-- Opening Marker --

-- ==== Sys2Proof/Laws/State.lean ====
section
/-! SUPPORT. The fields that each single-place update of the state leaves alone, one lemma per field and update, and what
it does to its own; so that no proof unfolds a record update. -/

namespace Sys2Proof.Machine

variable (s : State)

/-! ## setTag -/

@[simp] theorem State.setTag_regions (p : Pair) (r : Option TagRecord) : (s.setTag p r).regions = s.regions := rfl
@[simp] theorem State.setTag_staging (p : Pair) (r : Option TagRecord) : (s.setTag p r).staging = s.staging := rfl
@[simp] theorem State.setTag_apply (p : Pair) (r : Option TagRecord) : (s.setTag p r).apply = s.apply := rfl
@[simp] theorem State.setTag_drainLimit (p : Pair) (r : Option TagRecord) : (s.setTag p r).drainLimit = s.drainLimit := rfl
@[simp] theorem State.setTag_acceptance (p : Pair) (r : Option TagRecord) : (s.setTag p r).acceptance = s.acceptance := rfl
@[simp] theorem State.setTag_entries (p : Pair) (r : Option TagRecord) : (s.setTag p r).entries = s.entries := rfl
@[simp] theorem State.setTag_latch (p : Pair) (r : Option TagRecord) : (s.setTag p r).latch = s.latch := rfl
@[simp] theorem State.setTag_strandCounter (p : Pair) (r : Option TagRecord) : (s.setTag p r).strandCounter = s.strandCounter := rfl
@[simp] theorem State.setTag_allocations (p : Pair) (r : Option TagRecord) : (s.setTag p r).allocations = s.allocations := rfl
@[simp] theorem State.setTag_slots (p : Pair) (r : Option TagRecord) : (s.setTag p r).slots = s.slots := rfl
@[simp] theorem State.setTag_lockLost (p : Pair) (r : Option TagRecord) : (s.setTag p r).lockLost = s.lockLost := rfl
@[simp] theorem State.setTag_pointer (p : Pair) (r : Option TagRecord) : (s.setTag p r).pointer = s.pointer := rfl
@[simp] theorem State.setTag_waitLimits (p : Pair) (r : Option TagRecord) : (s.setTag p r).waitLimits = s.waitLimits := rfl
@[simp] theorem State.setTag_access (p : Pair) (r : Option TagRecord) : (s.setTag p r).access = s.access := rfl
@[simp] theorem State.setTag_events (p : Pair) (r : Option TagRecord) : (s.setTag p r).events = s.events := rfl
@[simp] theorem State.setTag_overflow (p : Pair) (r : Option TagRecord) : (s.setTag p r).overflow = s.overflow := rfl
@[simp] theorem State.setTag_alertMask (p : Pair) (r : Option TagRecord) : (s.setTag p r).alertMask = s.alertMask := rfl
@[simp] theorem State.setTag_port (p : Pair) (r : Option TagRecord) : (s.setTag p r).port = s.port := rfl
@[simp] theorem State.setTag_operating (p : Pair) (r : Option TagRecord) : (s.setTag p r).operating = s.operating := rfl
@[simp] theorem State.setTag_image (p : Pair) (r : Option TagRecord) : (s.setTag p r).image = s.image := rfl
@[simp] theorem State.setTag_boot (p : Pair) (r : Option TagRecord) : (s.setTag p r).boot = s.boot := rfl
@[simp] theorem State.setTag_divider (p : Pair) (r : Option TagRecord) : (s.setTag p r).divider = s.divider := rfl
@[simp] theorem State.setTag_timebase (p : Pair) (r : Option TagRecord) : (s.setTag p r).timebase = s.timebase := rfl
@[simp] theorem State.setTag_responses (p : Pair) (r : Option TagRecord) : (s.setTag p r).responses = s.responses := rfl
@[simp] theorem State.setTag_strobes (p : Pair) (r : Option TagRecord) : (s.setTag p r).strobes = s.strobes := rfl
@[simp] theorem State.setTag_dataIn (p : Pair) (r : Option TagRecord) : (s.setTag p r).dataIn = s.dataIn := rfl
@[simp] theorem State.setTag_pending (p : Pair) (r : Option TagRecord) : (s.setTag p r).pending = s.pending := rfl

/-! ## setEntry -/

@[simp] theorem State.setEntry_regions (e : EntryIx) (c : Option CaptureEntry) : (s.setEntry e c).regions = s.regions := rfl
@[simp] theorem State.setEntry_staging (e : EntryIx) (c : Option CaptureEntry) : (s.setEntry e c).staging = s.staging := rfl
@[simp] theorem State.setEntry_apply (e : EntryIx) (c : Option CaptureEntry) : (s.setEntry e c).apply = s.apply := rfl
@[simp] theorem State.setEntry_drainLimit (e : EntryIx) (c : Option CaptureEntry) : (s.setEntry e c).drainLimit = s.drainLimit := rfl
@[simp] theorem State.setEntry_tags (e : EntryIx) (c : Option CaptureEntry) : (s.setEntry e c).tags = s.tags := rfl
@[simp] theorem State.setEntry_acceptance (e : EntryIx) (c : Option CaptureEntry) : (s.setEntry e c).acceptance = s.acceptance := rfl
@[simp] theorem State.setEntry_latch (e : EntryIx) (c : Option CaptureEntry) : (s.setEntry e c).latch = s.latch := rfl
@[simp] theorem State.setEntry_strandCounter (e : EntryIx) (c : Option CaptureEntry) : (s.setEntry e c).strandCounter = s.strandCounter := rfl
@[simp] theorem State.setEntry_allocations (e : EntryIx) (c : Option CaptureEntry) : (s.setEntry e c).allocations = s.allocations := rfl
@[simp] theorem State.setEntry_slots (e : EntryIx) (c : Option CaptureEntry) : (s.setEntry e c).slots = s.slots := rfl
@[simp] theorem State.setEntry_lockLost (e : EntryIx) (c : Option CaptureEntry) : (s.setEntry e c).lockLost = s.lockLost := rfl
@[simp] theorem State.setEntry_pointer (e : EntryIx) (c : Option CaptureEntry) : (s.setEntry e c).pointer = s.pointer := rfl
@[simp] theorem State.setEntry_waitLimits (e : EntryIx) (c : Option CaptureEntry) : (s.setEntry e c).waitLimits = s.waitLimits := rfl
@[simp] theorem State.setEntry_access (e : EntryIx) (c : Option CaptureEntry) : (s.setEntry e c).access = s.access := rfl
@[simp] theorem State.setEntry_events (e : EntryIx) (c : Option CaptureEntry) : (s.setEntry e c).events = s.events := rfl
@[simp] theorem State.setEntry_overflow (e : EntryIx) (c : Option CaptureEntry) : (s.setEntry e c).overflow = s.overflow := rfl
@[simp] theorem State.setEntry_alertMask (e : EntryIx) (c : Option CaptureEntry) : (s.setEntry e c).alertMask = s.alertMask := rfl
@[simp] theorem State.setEntry_port (e : EntryIx) (c : Option CaptureEntry) : (s.setEntry e c).port = s.port := rfl
@[simp] theorem State.setEntry_operating (e : EntryIx) (c : Option CaptureEntry) : (s.setEntry e c).operating = s.operating := rfl
@[simp] theorem State.setEntry_image (e : EntryIx) (c : Option CaptureEntry) : (s.setEntry e c).image = s.image := rfl
@[simp] theorem State.setEntry_boot (e : EntryIx) (c : Option CaptureEntry) : (s.setEntry e c).boot = s.boot := rfl
@[simp] theorem State.setEntry_divider (e : EntryIx) (c : Option CaptureEntry) : (s.setEntry e c).divider = s.divider := rfl
@[simp] theorem State.setEntry_timebase (e : EntryIx) (c : Option CaptureEntry) : (s.setEntry e c).timebase = s.timebase := rfl
@[simp] theorem State.setEntry_responses (e : EntryIx) (c : Option CaptureEntry) : (s.setEntry e c).responses = s.responses := rfl
@[simp] theorem State.setEntry_strobes (e : EntryIx) (c : Option CaptureEntry) : (s.setEntry e c).strobes = s.strobes := rfl
@[simp] theorem State.setEntry_dataIn (e : EntryIx) (c : Option CaptureEntry) : (s.setEntry e c).dataIn = s.dataIn := rfl
@[simp] theorem State.setEntry_pending (e : EntryIx) (c : Option CaptureEntry) : (s.setEntry e c).pending = s.pending := rfl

-- Closing Marker --

_What you should do:_ Reproduce the listing above word for word.

_Written answer:_
-- ==== Sys2Proof/Laws/State.lean ====
section
/-! SUPPORT. The fields that each single-place update of the state leaves alone, one lemma per field and update, and what
it does to its own; so that no proof unfolds a record update. -/

namespace Sys2Proof.Machine

variable (s : State)

/-! ## setTag -/

@[simp] theorem State.setTag_regions (p : Pair) (r : Option TagRecord) : (s.setTag p r).regions = s.regions := rfl
@[simp] theorem State.setTag_staging (p : Pair) (r : Option TagRecord) : (s.setTag p r).staging = s.staging := rfl
@[simp] theorem State.setTag_apply (p : Pair) (r : Option TagRecord) : (s.setTag p r).apply = s.apply := rfl
@[simp] theorem State.setTag_drainLimit (p : Pair) (r : Option TagRecord) : (s.setTag p r).drainLimit = s.drainLimit := rfl
@[simp] theorem State.setTag_acceptance (p : Pair) (r : Option TagRecord) : (s.setTag p r).acceptance = s.acceptance := rfl
@[simp] theorem State.setTag_entries (p : Pair) (r : Option TagRecord) : (s.setTag p r).entries = s.entries := rfl
@[simp] theorem State.setTag_latch (p : Pair) (r : Option TagRecord) : (s.setTag p r).latch = s.latch := rfl
@[simp] theorem State.setTag_strandCounter (p : Pair) (r : Option TagRecord) : (s.setTag p r).strandCounter = s.strandCounter := rfl
@[simp] theorem State.setTag_allocations (p : Pair) (r : Option TagRecord) : (s.setTag p r).allocations = s.allocations := rfl
@[simp] theorem State.setTag_slots (p : Pair) (r : Option TagRecord) : (s.setTag p r).slots = s.slots := rfl
@[simp] theorem State.setTag_lockLost (p : Pair) (r : Option TagRecord) : (s.setTag p r).lockLost = s.lockLost := rfl
@[simp] theorem State.setTag_pointer (p : Pair) (r : Option TagRecord) : (s.setTag p r).pointer = s.pointer := rfl
@[simp] theorem State.setTag_waitLimits (p : Pair) (r : Option TagRecord) : (s.setTag p r).waitLimits = s.waitLimits := rfl
@[simp] theorem State.setTag_access (p : Pair) (r : Option TagRecord) : (s.setTag p r).access = s.access := rfl
@[simp] theorem State.setTag_events (p : Pair) (r : Option TagRecord) : (s.setTag p r).events = s.events := rfl
@[simp] theorem State.setTag_overflow (p : Pair) (r : Option TagRecord) : (s.setTag p r).overflow = s.overflow := rfl
@[simp] theorem State.setTag_alertMask (p : Pair) (r : Option TagRecord) : (s.setTag p r).alertMask = s.alertMask := rfl
@[simp] theorem State.setTag_port (p : Pair) (r : Option TagRecord) : (s.setTag p r).port = s.port := rfl
@[simp] theorem State.setTag_operating (p : Pair) (r : Option TagRecord) : (s.setTag p r).operating = s.operating := rfl
@[simp] theorem State.setTag_image (p : Pair) (r : Option TagRecord) : (s.setTag p r).image = s.image := rfl
@[simp] theorem State.setTag_boot (p : Pair) (r : Option TagRecord) : (s.setTag p r).boot = s.boot := rfl
@[simp] theorem State.setTag_divider (p : Pair) (r : Option TagRecord) : (s.setTag p r).divider = s.divider := rfl
@[simp] theorem State.setTag_timebase (p : Pair) (r : Option TagRecord) : (s.setTag p r).timebase = s.timebase := rfl
@[simp] theorem State.setTag_responses (p : Pair) (r : Option TagRecord) : (s.setTag p r).responses = s.responses := rfl
@[simp] theorem State.setTag_strobes (p : Pair) (r : Option TagRecord) : (s.setTag p r).strobes = s.strobes := rfl
@[simp] theorem State.setTag_dataIn (p : Pair) (r : Option TagRecord) : (s.setTag p r).dataIn = s.dataIn := rfl
@[simp] theorem State.setTag_pending (p : Pair) (r : Option TagRecord) : (s.setTag p r).pending = s.pending := rfl

/-! ## setEntry -/

@[simp] theorem State.setEntry_regions (e : EntryIx) (c : Option CaptureEntry) : (s.setEntry e c).regions = s.regions := rfl
@[simp] theorem State.setEntry_staging (e : EntryIx) (c : Option CaptureEntry) : (s.setEntry e c).staging = s.staging := rfl
@[simp] theorem State.setEntry_apply (e : EntryIx) (c : Option CaptureEntry) : (s.setEntry e c).apply = s.apply := rfl
@[simp] theorem State.setEntry_drainLimit (e : EntryIx) (c : Option CaptureEntry) : (s.setEntry e c).drainLimit = s.drainLimit := rfl
@[simp] theorem State.setEntry_tags (e : EntryIx) (c : Option CaptureEntry) : (s.setEntry e c).tags = s.tags := rfl
@[simp] theorem State.setEntry_acceptance (e : EntryIx) (c : Option CaptureEntry) : (s.setEntry e c).acceptance = s.acceptance := rfl
@[simp] theorem State.setEntry_latch (e : EntryIx) (c : Option CaptureEntry) : (s.setEntry e c).latch = s.latch := rfl
@[simp] theorem State.setEntry_strandCounter (e : EntryIx) (c : Option CaptureEntry) : (s.setEntry e c).strandCounter = s.strandCounter := rfl
@[simp] theorem State.setEntry_allocations (e : EntryIx) (c : Option CaptureEntry) : (s.setEntry e c).allocations = s.allocations := rfl
@[simp] theorem State.setEntry_slots (e : EntryIx) (c : Option CaptureEntry) : (s.setEntry e c).slots = s.slots := rfl
@[simp] theorem State.setEntry_lockLost (e : EntryIx) (c : Option CaptureEntry) : (s.setEntry e c).lockLost = s.lockLost := rfl
@[simp] theorem State.setEntry_pointer (e : EntryIx) (c : Option CaptureEntry) : (s.setEntry e c).pointer = s.pointer := rfl
@[simp] theorem State.setEntry_waitLimits (e : EntryIx) (c : Option CaptureEntry) : (s.setEntry e c).waitLimits = s.waitLimits := rfl
@[simp] theorem State.setEntry_access (e : EntryIx) (c : Option CaptureEntry) : (s.setEntry e c).access = s.access := rfl
@[simp] theorem State.setEntry_events (e : EntryIx) (c : Option CaptureEntry) : (s.setEntry e c).events = s.events := rfl
@[simp] theorem State.setEntry_overflow (e : EntryIx) (c : Option CaptureEntry) : (s.setEntry e c).overflow = s.overflow := rfl
@[simp] theorem State.setEntry_alertMask (e : EntryIx) (c : Option CaptureEntry) : (s.setEntry e c).alertMask = s.alertMask := rfl
@[simp] theorem State.setEntry_port (e : EntryIx) (c : Option CaptureEntry) : (s.setEntry e c).port = s.port := rfl
@[simp] theorem State.setEntry_operating (e : EntryIx) (c : Option CaptureEntry) : (s.setEntry e c).operating = s.operating := rfl
@[simp] theorem State.setEntry_image (e : EntryIx) (c : Option CaptureEntry) : (s.setEntry e c).image = s.image := rfl
@[simp] theorem State.setEntry_boot (e : EntryIx) (c : Option CaptureEntry) : (s.setEntry e c).boot = s.boot := rfl
@[simp] theorem State.setEntry_divider (e : EntryIx) (c : Option CaptureEntry) : (s.setEntry e c).divider = s.divider := rfl
@[simp] theorem State.setEntry_timebase (e : EntryIx) (c : Option CaptureEntry) : (s.setEntry e c).timebase = s.timebase := rfl
@[simp] theorem State.setEntry_responses (e : EntryIx) (c : Option CaptureEntry) : (s.setEntry e c).responses = s.responses := rfl
@[simp] theorem State.setEntry_strobes (e : EntryIx) (c : Option CaptureEntry) : (s.setEntry e c).strobes = s.strobes := rfl
@[simp] theorem State.setEntry_dataIn (e : EntryIx) (c : Option CaptureEntry) : (s.setEntry e c).dataIn = s.dataIn := rfl
@[simp] theorem State.setEntry_pending (e : EntryIx) (c : Option CaptureEntry) : (s.setEntry e c).pending = s.pending := rfl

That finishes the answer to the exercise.